Posted December 17th, 2014 by

Friday, April 3, 2009 

London – “Protest”, says Ross Saunders, “is basically theatre”.

It’s seven a.m. and I’m on a mini-bus heading east on the M4 motorway from Cardiff toward London. I’m riding with seventeen members of the Cardiff Socialist Party, of which Saunders is branch secretary for the Cardiff West branch; they’re going to participate in a march that’s part of the protests against the G-20 meeting.

Before we boarded the minibus Saunders made a speech outlining the reasons for the march. He said they were “fighting for jobs for young people, fighting for free education, fighting for our share of the wealth, which we create.” His anger is directed at the government’s response to the economic downturn: “Now that the recession is underway, they’ve been trying to shoulder more of the burden onto the people, and onto the young people…they’re expecting us to pay for it.” He compared the protest to the Jarrow March and to the miners’ strikes which were hugely influential in the history of the British labour movement. The people assembled, though, aren’t miners or industrial workers — they’re university students or recent graduates, and the march they’re going to participate in is the Youth Fight For Jobs.
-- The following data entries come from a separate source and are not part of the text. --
-- ==== Sys2Proof/Laws/FrameState.lean ====
section
/-! SUPPORT. Two frames of every operation: the RTC and the command queue. Here: the time, power, search, solution and parameter operations. -/

set_option linter.unusedSimpArgs false

namespace Sys2Proof.Machine

/-! ### Clock -/

@[simp] theorem carryDtc_rtc (s : State) a1 : (carryDtc s a1).rtc = s.rtc := by
  simp only [carryDtc, apply_ite State.rtc, ite_self]

@[simp] theorem carryDtc_pending (s : State) a1 : (carryDtc s a1).pending = s.pending := by
  simp only [carryDtc, apply_ite State.pending, ite_self]

@[simp] theorem carryGnss_rtc (s : State) a1 : (carryGnss s a1).rtc = s.rtc := by
  simp [carryGnss, apply_ite State.rtc]

@[simp] theorem carryGnss_pending (s : State) a1 : (carryGnss s a1).pending = s.pending := by
  simp [carryGnss, apply_ite State.pending]

@[simp] theorem carryTick_rtc (s : State) a1 : (carryTick s a1).rtc = s.rtc := by
  simp only [carryTick]; (repeat' split) <;> simp [apply_ite State.rtc]

@[simp] theorem carryTick_pending (s : State) a1 : (carryTick s a1).pending = s.pending := by
  simp only [carryTick]; (repeat' split) <;> simp [apply_ite State.pending]

/-! ### Post -/

@[simp] theorem irqCore_rtc (s : State) : (irqCore s).rtc = s.rtc := by
  simp only [irqCore, apply_ite State.rtc, ite_self]

@[simp] theorem irqCore_pending (s : State) : (irqCore s).pending = s.pending := by
  simp only [irqCore, apply_ite State.pending, ite_self]

@[simp] theorem irqWake_rtc (s : State) : (irqWake s).rtc = s.rtc := by
  simp only [irqWake, apply_ite State.rtc, ite_self]

@[simp] theorem irqWake_pending (s : State) : (irqWake s).pending = s.pending := by
  simp only [irqWake, apply_ite State.pending, ite_self]

@[simp] theorem pushNtc_rtc (s : State) a1 : (pushNtc s a1).rtc = s.rtc := by
  simp only [pushNtc, apply_ite State.rtc, ite_self]

@[simp] theorem pushNtc_pending (s : State) a1 : (pushNtc s a1).pending = s.pending := by
  simp only [pushNtc, apply_ite State.pending, ite_self]

/-- A fold keeps what each of its steps keeps. -/
theorem foldl_rtc {α : Type} (f : State → α → State) (h : ∀ s x, (f s x).rtc = s.rtc) (l : List α) :
    ∀ s : State, (l.foldl f s).rtc = s.rtc := by
  induction l with
  | nil => intro s; rfl
  | cons x xs ih => intro s; rw [List.foldl_cons, ih, h]

/-- A fold keeps what each of its steps keeps. -/
theorem foldl_pending {α : Type} (f : State → α → State) (h : ∀ s x, (f s x).pending = s.pending) (l : List α) :
    ∀ s : State, (l.foldl f s).pending = s.pending := by
  induction l with
  | nil => intro s; rfl
  | cons x xs ih => intro s; rw [List.foldl_cons, ih, h]

@[simp] theorem coalBump_rtc (s : State) a1 : (coalBump s a1).rtc = s.rtc := by
  simp only [coalBump, apply_ite State.rtc, ite_self]

@[simp] theorem coalBump_pending (s : State) a1 : (coalBump s a1).pending = s.pending := by
  simp only [coalBump, apply_ite State.pending, ite_self]

@[simp] theorem coalesce_rtc (s : State) a1 : (coalesce s a1).rtc = s.rtc := by
  simp [coalesce, apply_ite State.rtc]

@[simp] theorem coalesce_pending (s : State) a1 : (coalesce s a1).pending = s.pending := by
  simp [coalesce, apply_ite State.pending]

@[simp] theorem postImm_rtc (s : State) a1 a2 : (postImm s a1 a2).rtc = s.rtc := by
  simp [postImm, apply_ite State.rtc]

@[simp] theorem postImm_pending (s : State) a1 a2 : (postImm s a1 a2).pending = s.pending := by
  simp [postImm, apply_ite State.pending]

@[simp] theorem postMsg_rtc (s : State) (t : Nat) (b : List Word) : (postMsg s t b).rtc = s.rtc := by
  rw [postMsg, apply_ite State.rtc, apply_ite State.rtc, coalesce_rtc, pushNtc_rtc, putWords_rtc, ite_self, ite_self]

@[simp] theorem postMsg_pending (s : State) (t : Nat) (b : List Word) : (postMsg s t b).pending = s.pending := by
  rw [postMsg, apply_ite State.pending, apply_ite State.pending, coalesce_pending, pushNtc_pending, putWords_pending, ite_self, ite_self]

@[simp] theorem postCoalesced_rtc (n : Nat) : ∀ s : State, (postCoalesced n s).rtc = s.rtc := by
  induction n with
  | zero => intro s; simp [postCoalesced]
  | succ n ih => intro s; rw [postCoalesced, apply_ite State.rtc]; cases nextCoal s <;> simp [ih]

@[simp] theorem postCoalesced_pending (n : Nat) : ∀ s : State, (postCoalesced n s).pending = s.pending := by
  induction n with
  | zero => intro s; simp [postCoalesced]
  | succ n ih => intro s; rw [postCoalesced, apply_ite State.pending]; cases nextCoal s <;> simp [ih]

@[simp] theorem popNtc_rtc (s : State) : (popNtc s).rtc = s.rtc := by
  simp [popNtc, apply_ite State.rtc]

@[simp] theorem popNtc_pending (s : State) : (popNtc s).pending = s.pending := by
  simp [popNtc, apply_ite State.pending]

@[simp] theorem noteTimeq_rtc (s : State) a1 a2 : (noteTimeq s a1 a2).rtc = s.rtc := by
  simp [noteTimeq, apply_ite State.rtc]

@[simp] theorem noteTimeq_pending (s : State) a1 a2 : (noteTimeq s a1 a2).pending = s.pending := by
  simp [noteTimeq, apply_ite State.pending]

@[simp] theorem noteTstep_rtc (s : State) a1 : (noteTstep s a1).rtc = s.rtc := by
  simp [noteTstep, apply_ite State.rtc]

@[simp] theorem noteTstep_pending (s : State) a1 : (noteTstep s a1).pending = s.pending := by
  simp [noteTstep, apply_ite State.pending]

@[simp] theorem notePace_rtc (s : State) a1 : (notePace s a1).rtc = s.rtc := by
  simp [notePace, apply_ite State.rtc]

@[simp] theorem notePace_pending (s : State) a1 : (notePace s a1).pending = s.pending := by
  simp [notePace, apply_ite State.pending]

@[simp] theorem noteIntf_rtc (s : State) a1 a2 a3 : (noteIntf s a1 a2 a3).rtc = s.rtc := by
  simp [noteIntf, apply_ite State.rtc]

@[simp] theorem noteIntf_pending (s : State) a1 a2 a3 : (noteIntf s a1 a2 a3).pending = s.pending := by
  simp [noteIntf, apply_ite State.pending]

@[simp] theorem noteAcqHit_rtc (s : State) a1 a2 : (noteAcqHit s a1 a2).rtc = s.rtc := by
  simp [noteAcqHit, apply_ite State.rtc]

@[simp] theorem noteAcqHit_pending (s : State) a1 a2 : (noteAcqHit s a1 a2).pending = s.pending := by
  simp [noteAcqHit, apply_ite State.pending]

@[simp] theorem noteAcqEnd_rtc (s : State) a1 : (noteAcqEnd s a1).rtc = s.rtc := by
  simp [noteAcqEnd, apply_ite State.rtc]

@[simp] theorem noteAcqEnd_pending (s : State) a1 : (noteAcqEnd s a1).pending = s.pending := by
  simp [noteAcqEnd, apply_ite State.pending]

@[simp] theorem noteWcs_rtc (s : State) : (noteWcs s).rtc = s.rtc := by
  simp [noteWcs, apply_ite State.rtc]

@[simp] theorem noteWcs_pending (s : State) : (noteWcs s).pending = s.pending := by
  simp [noteWcs, apply_ite State.pending]

@[simp] theorem noteInteg_rtc (s : State) a1 a2 : (noteInteg s a1 a2).rtc = s.rtc := by
  simp [noteInteg, apply_ite State.rtc]

@[simp] theorem noteInteg_pending (s : State) a1 a2 : (noteInteg s a1 a2).pending = s.pending := by
  simp [noteInteg, apply_ite State.pending]

@[simp] theorem notePoison_rtc (s : State) a1 a2 : (notePoison s a1 a2).rtc = s.rtc := by
  simp [notePoison, apply_ite State.rtc]

@[simp] theorem notePoison_pending (s : State) a1 a2 : (notePoison s a1 a2).pending = s.pending := by
  simp [notePoison, apply_ite State.pending]

@[simp] theorem noteCancelled_rtc (s : State) a1 : (noteCancelled s a1).rtc = s.rtc := by
  simp [noteCancelled, apply_ite State.rtc]

@[simp] theorem noteCancelled_pending (s : State) a1 : (noteCancelled s a1).pending = s.pending := by
  simp [noteCancelled, apply_ite State.pending]

@[simp] theorem postEvt_rtc (s : State) a1 : (postEvt s a1).rtc = s.rtc := by
  simp [postEvt, apply_ite State.rtc]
The Socialist Party was formerly part of the Labour Party, which has ruled the United Kingdom since 1997 and remains a member of the Socialist International. On the bus, Saunders and some of his cohorts — they occasionally, especially the older members, address each other as “comrade” — explains their view on how the split with Labour came about. As the Third Way became the dominant voice in the Labour Party, culminating with the replacement of Neil Kinnock with Tony Blair as party leader, the Socialist cadre became increasingly disaffected. “There used to be democratic structures, political meetings” within the party, they say. The branch meetings still exist but “now, they passed a resolution calling for renationalisation of the railways, and they [the party leadership] just ignored it.” They claim that the disaffection with New Labour has caused the party to lose “half its membership” and that people are seeking alternatives. Since the economic crisis began, Cardiff West’s membership has doubled, to 25 members, and the RMT has organized itself as a political movement running candidates in the 2009 EU Parliament election. The right-wing British National Party or BNP is making gains as well, though.
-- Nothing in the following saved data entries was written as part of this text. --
-- ==== Sys2Proof/Laws/PerInstr.lean ====
section
/-! SUPPORT. One lemma for each command: no word spells it, for the table gives bits for no row (log entry 12). -/

namespace Sys2Proof.Laws

/-- What holds of each command as syntax: no word of any length decodes to it. -/
def Family.Statement (i : Instr) : Prop := ∀ nbits w, decodeTableWord nbits w ≠ some i

theorem no_word_decodes (i : Instr) : Family.Statement i := fun _ _ h => nomatch h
Talk on the bus is mostly political and the news of yesterday’s violence at the G-20 demonstrations, where a bank was stormed by protesters and 87 were arrested, is thick in the air. One member comments on the invasion of a RBS building in which phone lines were cut and furniture was destroyed: “It’s not very constructive but it does make you smile.” Another, reading about developments at the conference which have set France and Germany opposing the UK and the United States, says sardonically, “we’re going to stop all the squabbles — they’re going to unite against us. That’s what happens.” She recounts how, in her native Sweden during the Second World War, a national unity government was formed among all major parties, and Swedish communists were interned in camps, while Nazi-leaning parties were left unmolested.

In London around 11am the march assembles on Camberwell Green. About 250 people are here, from many parts of Britain; I meet marchers from Newcastle, Manchester, Leicester, and especially organized-labor stronghold Sheffield. The sky is grey but the atmosphere is convivial; five members of London’s Metropolitan Police are present, and they’re all smiling. Most marchers are young, some as young as high school age, but a few are older; some teachers, including members of the Lewisham and Sheffield chapters of the National Union of Teachers, are carrying banners in support of their students.
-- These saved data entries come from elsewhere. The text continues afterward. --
-- ==== Sys2Proof/Tests/Slice0.lean ====
section
/-! SUPPORT. The model's own tests: for every statement with hypotheses a state and operands that meet them (witness_<the
statement's name>, clause by clause, at the edges of their ranges), terms that WellFormed refuses, and one-step tests whose
expected values come from the rules of spec/ named beside them. -/

namespace Sys2Proof.Tests

open Sys2Proof Sys2Proof.Machine Sys2Proof.Spec

/-- The machine with CORE up in RUN, both cores free to run and the epoch time running. -/
def up : State :=
  let s := State.reset
  { s with pwr := { s.pwr with coreUp := true, coresUp := true, bnkOut := 0 },
           vreg := { s.vreg with softst := false, out := 40 * 16368, target := 40 }, bank := { s.bank with clearing := 0, wakeWait := 0 },
           time := { s.time with running := true }, trk := { s.trk with held := false }, svc := { s.svc with held := false } }

/-- `up` with the TRK core in a customer's program at 0x2000, its segments over banks B0 to B2, and its registers small. -/
def prog : State := up.modCore .trk (fun x =>
  { x with pc := 0x2000, base := 256, w := ⟨#[5, 2, 3, 4, 0x20, 0x30, 0x40, 100], rfl⟩,
           sg := ⟨#[⟨0, 0x3FFF⟩, ⟨0x20000, 11⟩, ⟨0x4000, 0x3FFF⟩, ⟨0, 0x3FFF⟩], rfl⟩ })

/-- The outcome is a next state with `p`. -/
def holds (o : Host.Outcome State Fault Refusal) (p : State → Bool) : Bool :=
  match o with
  | .next t => p t
  | _ => false

/-! ### Galros -/

/-- Both conditions of a core's turn, the true and the false one. -/
theorem witness_TwoRegisterInstructions :
    runs up .trk .al = true ∧ runs up .svc .ne = true ∧ isBcd 0x9999 = true ∧ isBcd 0 = true := by decide

theorem witness_ImmediateInstructions : runs up .trk .cc = true ∧ runs up .svc .al = true := by decide

theorem witness_OneRegisterInstructions : runs up .trk .tc = true ∧ runs up .svc .al = true := by decide

/-- A load that is on its way, and a condition that is false. -/
def loading : State := prog.modCore .trk (fun x => { x with delay := some (7, 0xFFFF) })

theorem witness_FalseConditionPassesTheWords :
    parts (.callm .trk .eq 1 0) = some (.trk, .eq, 3) ∧ coreReady loading .trk = true ∧ bpHit (loading.core .trk) = none ∧
    (loading.core .trk).stepReq = false ∧ condHolds (loading.core .trk) .eq = false ∧
    (loading.core .trk).delay = some (7, 0xFFFF) := by decide

/-- Bank words 0 and 16383 of B0 carry a single and a double error, word 0x100 of B5 is poisoned, and B1 is withdrawn. -/
def flawed : State :=
  { prog with bank := { prog.bank with errs := [(0, .single), (16383, .double), (5 * 16384 + 0x3000, .poison)] },
              pwr := { prog.pwr with bnkOut := 2 } }

theorem witness_LoadsAndStores :
    runs prog .trk .al = true ∧ memInc (.short 0 true) ≠ some 3 ∧
    onBank prog .trk (operand prog .trk (.offset 0 0 0)).1 (operand prog .trk (.offset 0 0 0)).2 0 5 = true ∧
    onBank prog .trk 0 0x3FFF 0 16383 = true ∧ onBank prog .trk 2 0x3FFF 1 16383 = true ∧
    atOnce prog .trk 0 = true ∧ sound flawed 0 0 = true ∧ mayStore prog .trk 0 = true ∧
    onPage prog .trk 1 0 0 = true ∧ onPage prog .trk 1 11 11 = true ∧
    onPage prog .trk (operand prog .trk (.offset 1 0 0)).1 (operand prog .trk (.offset 1 0 0)).2 5 = true ∧
    room prog .trk = true ∧ memInc (.short 1 true) = some 5 ∧
    ((prog.core .trk).sg.get 1).lim.toNat < (operand prog .trk (.short 1 false)).2.toNat ∧
    onBank flawed .trk (operand flawed .trk (.short 2 false)).1 (operand flawed .trk (.short 2 false)).2 1 0x40 = true ∧
    bankOut flawed 1 = true ∧ coreOwns prog .trk 1 = false := by decide

theorem witness_LoadsAndStores_poison :
    let s := flawed.modCore .trk (fun x => { x with sg := x.sg.set 0 ⟨5 * 16384, 0x3FFF⟩, w := x.w.set 4 0x3000 })
    runs s .trk .al = true ∧ room s .trk = true ∧ memInc (.short 0 true) ≠ some 0 ∧
    onBank s .trk (operand s .trk (.short 0 true)).1 (operand s .trk (.short 0 true)).2 5 0x3000 = true ∧
    atOnce s .trk 5 = true ∧ bankErr s 5 0x3000 = some .poison ∧ rtWord 5 0x3000 = false := by decide

theorem witness_PushAndPop :
    runs prog .trk .al = true ∧ onBank prog .trk 3 (Spec.w prog .trk 7 - 1) 0 99 = true ∧ mayStore prog .trk 0 = true ∧
    onBank prog .trk 3 (Spec.w prog .trk 7) 0 100 = true ∧ atOnce prog .trk 0 = true ∧ sound prog 0 100 = true ∧
    room prog .trk = true ∧
    (let s := prog.modCore .trk (fun x => { x with w := x.w.set 7 0 })
     Spec.w s .trk 7 = 0 ∧ runs s .trk .al = true ∧ room s .trk = true ∧
     ((s.core .trk).sg.get 3).lim.toNat < (Spec.w s .trk 7 - 1).toNat) ∧
    (let s := prog.modCore .trk (fun x => { x with w := x.w.set 7 0x4000 })
     runs s .trk .al = true ∧ ((s.core .trk).sg.get 3).lim.toNat < (Spec.w s .trk 7).toNat) := by decide

theorem witness_LoadDelay :
    coreReady loading .trk = true ∧ bpHit (loading.core .trk) = none ∧ condHolds (loading.core .trk) .al = true ∧
    (loading.core .trk).stepReq = false ∧ (loading.core .trk).delay = some ((7 : Reg).val, 0xFFFF) := by decide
Stewards hand out sheets of paper with the words to call-and-response chants on them. Some are youth-oriented and education-oriented, like the jaunty “Gordon Brown’s a Tory/He wears a Tory hat/And when he saw our uni fees/He said ‘I’ll double that!'” (sung to the tune of the Lonnie Donegan song “My Old Man’s a Dustman”); but many are standbys of organized labour, including the infamous “workers of the world, unite!”. It also outlines the goals of the protest, as “demands”: “The right to a decent job for all, with a living wage of at least £8 and hour. No to cheap labour apprenticeships! for all apprenticeships to pay at least the minimum wage, with a job guaranteed at the end. No to university fees. support the campaign to defeat fees.” Another steward with a megaphone and a bright red t-shirt talks the assembled protesters through the basics of call-and-response chanting.

Finally the march gets underway, traveling through the London boroughs of Camberwell and Southwark. Along the route of the march more police follow along, escorting and guiding the march and watching it carefully, while a police van with flashing lights clears the route in front of it. On the surface the atmosphere is enthusiastic, but everyone freezes for a second as a siren is heard behind them; it turns out to be a passing ambulance.

Crossing Southwark Bridge, the march enters the City of London, the comparably small but dense area containing London’s financial and economic heart. Although one recipient of the protesters’ anger is the Bank of England, the march does not stop in the City, only passing through the streets by the London Exchange. Tourists on buses and businessmen in pinstripe suits record snippets of the march on their mobile phones as it passes them; as it goes past a branch of HSBC the employees gather at the glass store front and watch nervously. The time in the City is brief; rather than continue into the very centre of London the march turns east and, passing the Tower of London, proceeds into the poor, largely immigrant neighbourhoods of the Tower Hamlets.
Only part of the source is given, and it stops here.